Extracted data:
-- ==== Sys2Proof/Machine/Ops.lean ====
section
/-! DEFINITION. The primitives of the pseudocode (00_scope.md R9): reading and writing bytes of a buffer, the ends of an
operation (`return`, `done`, `raise`), and the one place where an operation's end is applied to the state (60_exceptions.md
R124). A non-OK end is no trap: nothing is saved, nothing is entered, and there is no return from it (R124, R125). -/

namespace Sys2Proof.Machine

/-- The byte at index `a` of the pairs. -/
def readCells : List Host.Cell → Nat → Byte
  | [], _ => unlisted
  | (k, v) :: rest, a => if k = a then v else readCells rest a

/-- `MemRead(space, a, 1)` (R9). -/
def Memory.read (m : Memory) (a : Nat) : Byte := readCells m.cells a

/-- The pairs with `v` at index `a` put in front of `rest`, or left out where an unlisted index reads as `v`. -/
def putCell (a : Nat) (v : Byte) (rest : List Host.Cell) : List Host.Cell :=
  if v = unlisted then rest else (a, v) :: rest

/-- The pairs after storing `v` at index `a`, in canonical form again. -/
def writeCells : List Host.Cell → Nat → Byte → List Host.Cell
  | [], a, v => putCell a v []
  | (k, w) :: rest, a, v =>
    if a < k then putCell a v ((k, w) :: rest)
    else if a = k then putCell a v rest
    else (k, w) :: writeCells rest a v

/-- `MemWrite(space, a, 1, v)` (R9). -/
def Memory.write (m : Memory) (a : Nat) (v : Byte) : Memory := ⟨writeCells m.cells a v⟩

/-- `space[a, a + n)`, index `a` first (R10). -/
def Memory.readRange (m : Memory) (a : Nat) : Nat → List Byte
  | 0 => []
  | n + 1 => m.read a :: m.readRange (a + 1) n

/-- Store the bytes at `a`, `a + 1`, ... in that order. -/
def Memory.writeRange (m : Memory) (a : Nat) : List Byte → Memory
  | [] => m
  | v :: rest => (m.write a v).writeRange (a + 1) rest

/-- A list of bytes as one number, its first byte least significant. -/
def bytesToNat : List Byte → Nat
  | [] => 0
  | v :: rest => v.toNat + 256 * bytesToNat rest

/-- The buffer on a wide bus: byte `i` has bits `[8*i+7 : 8*i]` (20_memory.md R41). -/
def Memory.toBus (m : Memory) : BitVec 2048 := BitVec.ofNat 2048 (bytesToNat (m.readRange 0 BUF_LEN))

/-- The state with another input buffer. -/
def State.setIbuf (s : State) (m : Memory) : State := { s with ibuf := m }

/-- The state with another output buffer. -/
def State.setObuf (s : State) (m : Memory) : State := { s with obuf := m }

/-- The state with other lines to come. -/
def State.setScript (s : State) (lines : List ScriptLine) : State := { s with script := lines }

/-- The state after one more response on `RSP`. -/
def State.answer (s : State) (r : Response) : State := { s with responses := s.responses ++ [r] }

/-- `return v`: end with status OK and result byte `v`; OBUF keeps its contents (R9). -/
def returnByte (v : Byte) (s : State) : OpResult := .ok v s.obuf

/-- `done`, after the operation has stored `bytes` at `OBUF[0, n)`: end with status OK and `res = 0x00` (R9). -/
def doneWith (bytes : List Byte) (s : State) : OpResult := .ok 0x00 (s.obuf.writeRange 0 bytes)

/-- `done` after storing the bytes, or `raise` with nothing stored (R9). -/
def doneOrRaise (r : Except OpError (List Byte)) (s : State) : OpResult :=
  match r with
  | .ok bytes => doneWith bytes s
  | .error e => .raised e

/-- The status that reports an error (30_encoding.md R65, 60_exceptions.md R120). -/
def OpError.status : OpError → Status
  | .invalidKeyLength _ => .invalidKeyLength
  | .illegalCmd => .illegalCmd

/-- The response an operation's end gives: `res` is 0x00 for every error (R65, R124). -/
def OpResult.response : OpResult → Response
  | .ok res _ => ⟨.ok, res⟩
  | .raised e => ⟨e.status, 0x00⟩

/-- OBUF after an operation: its new contents, or what it held before where the operation raised an error (R124). -/
def OpResult.obufAfter (r : OpResult) (before : Memory) : Memory :=
  match r with
  | .ok _ obuf => obuf
  | .raised _ => before

/-- Apply an operation's end to the state: OBUF as above, one response answered, nothing else (R20, R124, R132). -/
def State.complete (s : State) (r : OpResult) : State := (s.setObuf (r.obufAfter s.obuf)).answer r.response

/-- An operation always ends with a response, so the machine goes on (R132). -/
def finish (r : OpResult) (s : State) : Host.Outcome State Fault Refusal := .next (s.complete r)

end Sys2Proof.Machine
end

Action item: A complete, exact transcription of the data above is required.

Response to the task:
-- ==== Sys2Proof/Machine/Ops.lean ====
section
/-! DEFINITION. The primitives of the pseudocode (00_scope.md R9): reading and writing bytes of a buffer, the ends of an
operation (`return`, `done`, `raise`), and the one place where an operation's end is applied to the state (60_exceptions.md
R124). A non-OK end is no trap: nothing is saved, nothing is entered, and there is no return from it (R124, R125). -/

namespace Sys2Proof.Machine

/-- The byte at index `a` of the pairs. -/
def readCells : List Host.Cell → Nat → Byte
  | [], _ => unlisted
  | (k, v) :: rest, a => if k = a then v else readCells rest a

/-- `MemRead(space, a, 1)` (R9). -/
def Memory.read (m : Memory) (a : Nat) : Byte := readCells m.cells a

/-- The pairs with `v` at index `a` put in front of `rest`, or left out where an unlisted index reads as `v`. -/
def putCell (a : Nat) (v : Byte) (rest : List Host.Cell) : List Host.Cell :=
  if v = unlisted then rest else (a, v) :: rest

/-- The pairs after storing `v` at index `a`, in canonical form again. -/
def writeCells : List Host.Cell → Nat → Byte → List Host.Cell
  | [], a, v => putCell a v []
  | (k, w) :: rest, a, v =>
    if a < k then putCell a v ((k, w) :: rest)
    else if a = k then putCell a v rest
    else (k, w) :: writeCells rest a v

/-- `MemWrite(space, a, 1, v)` (R9). -/
def Memory.write (m : Memory) (a : Nat) (v : Byte) : Memory := ⟨writeCells m.cells a v⟩

/-- `space[a, a + n)`, index `a` first (R10). -/
def Memory.readRange (m : Memory) (a : Nat) : Nat → List Byte
  | 0 => []
  | n + 1 => m.read a :: m.readRange (a + 1) n

/-- Store the bytes at `a`, `a + 1`, ... in that order. -/
def Memory.writeRange (m : Memory) (a : Nat) : List Byte → Memory
  | [] => m
  | v :: rest => (m.write a v).writeRange (a + 1) rest

/-- A list of bytes as one number, its first byte least significant. -/
def bytesToNat : List Byte → Nat
  | [] => 0
  | v :: rest => v.toNat + 256 * bytesToNat rest

/-- The buffer on a wide bus: byte `i` has bits `[8*i+7 : 8*i]` (20_memory.md R41). -/
def Memory.toBus (m : Memory) : BitVec 2048 := BitVec.ofNat 2048 (bytesToNat (m.readRange 0 BUF_LEN))

/-- The state with another input buffer. -/
def State.setIbuf (s : State) (m : Memory) : State := { s with ibuf := m }

/-- The state with another output buffer. -/
def State.setObuf (s : State) (m : Memory) : State := { s with obuf := m }

/-- The state with other lines to come. -/
def State.setScript (s : State) (lines : List ScriptLine) : State := { s with script := lines }

/-- The state after one more response on `RSP`. -/
def State.answer (s : State) (r : Response) : State := { s with responses := s.responses ++ [r] }

/-- `return v`: end with status OK and result byte `v`; OBUF keeps its contents (R9). -/
def returnByte (v : Byte) (s : State) : OpResult := .ok v s.obuf

/-- `done`, after the operation has stored `bytes` at `OBUF[0, n)`: end with status OK and `res = 0x00` (R9). -/
def doneWith (bytes : List Byte) (s : State) : OpResult := .ok 0x00 (s.obuf.writeRange 0 bytes)

/-- `done` after storing the bytes, or `raise` with nothing stored (R9). -/
def doneOrRaise (r : Except OpError (List Byte)) (s : State) : OpResult :=
  match r with
  | .ok bytes => doneWith bytes s
  | .error e => .raised e

/-- The status that reports an error (30_encoding.md R65, 60_exceptions.md R120). -/
def OpError.status : OpError → Status
  | .invalidKeyLength _ => .invalidKeyLength
  | .illegalCmd => .illegalCmd

/-- The response an operation's end gives: `res` is 0x00 for every error (R65, R124). -/
def OpResult.response : OpResult → Response
  | .ok res _ => ⟨.ok, res⟩
  | .raised e => ⟨e.status, 0x00⟩

/-- OBUF after an operation: its new contents, or what it held before where the operation raised an error (R124). -/
def OpResult.obufAfter (r : OpResult) (before : Memory) : Memory :=
  match r with
  | .ok _ obuf => obuf
  | .raised _ => before

/-- Apply an operation's end to the state: OBUF as above, one response answered, nothing else (R20, R124, R132). -/
def State.complete (s : State) (r : OpResult) : State := (s.setObuf (r.obufAfter s.obuf)).answer r.response

/-- An operation always ends with a response, so the machine goes on (R132). -/
def finish (r : OpResult) (s : State) : Host.Outcome State Fault Refusal := .next (s.complete r)

end Sys2Proof.Machine
end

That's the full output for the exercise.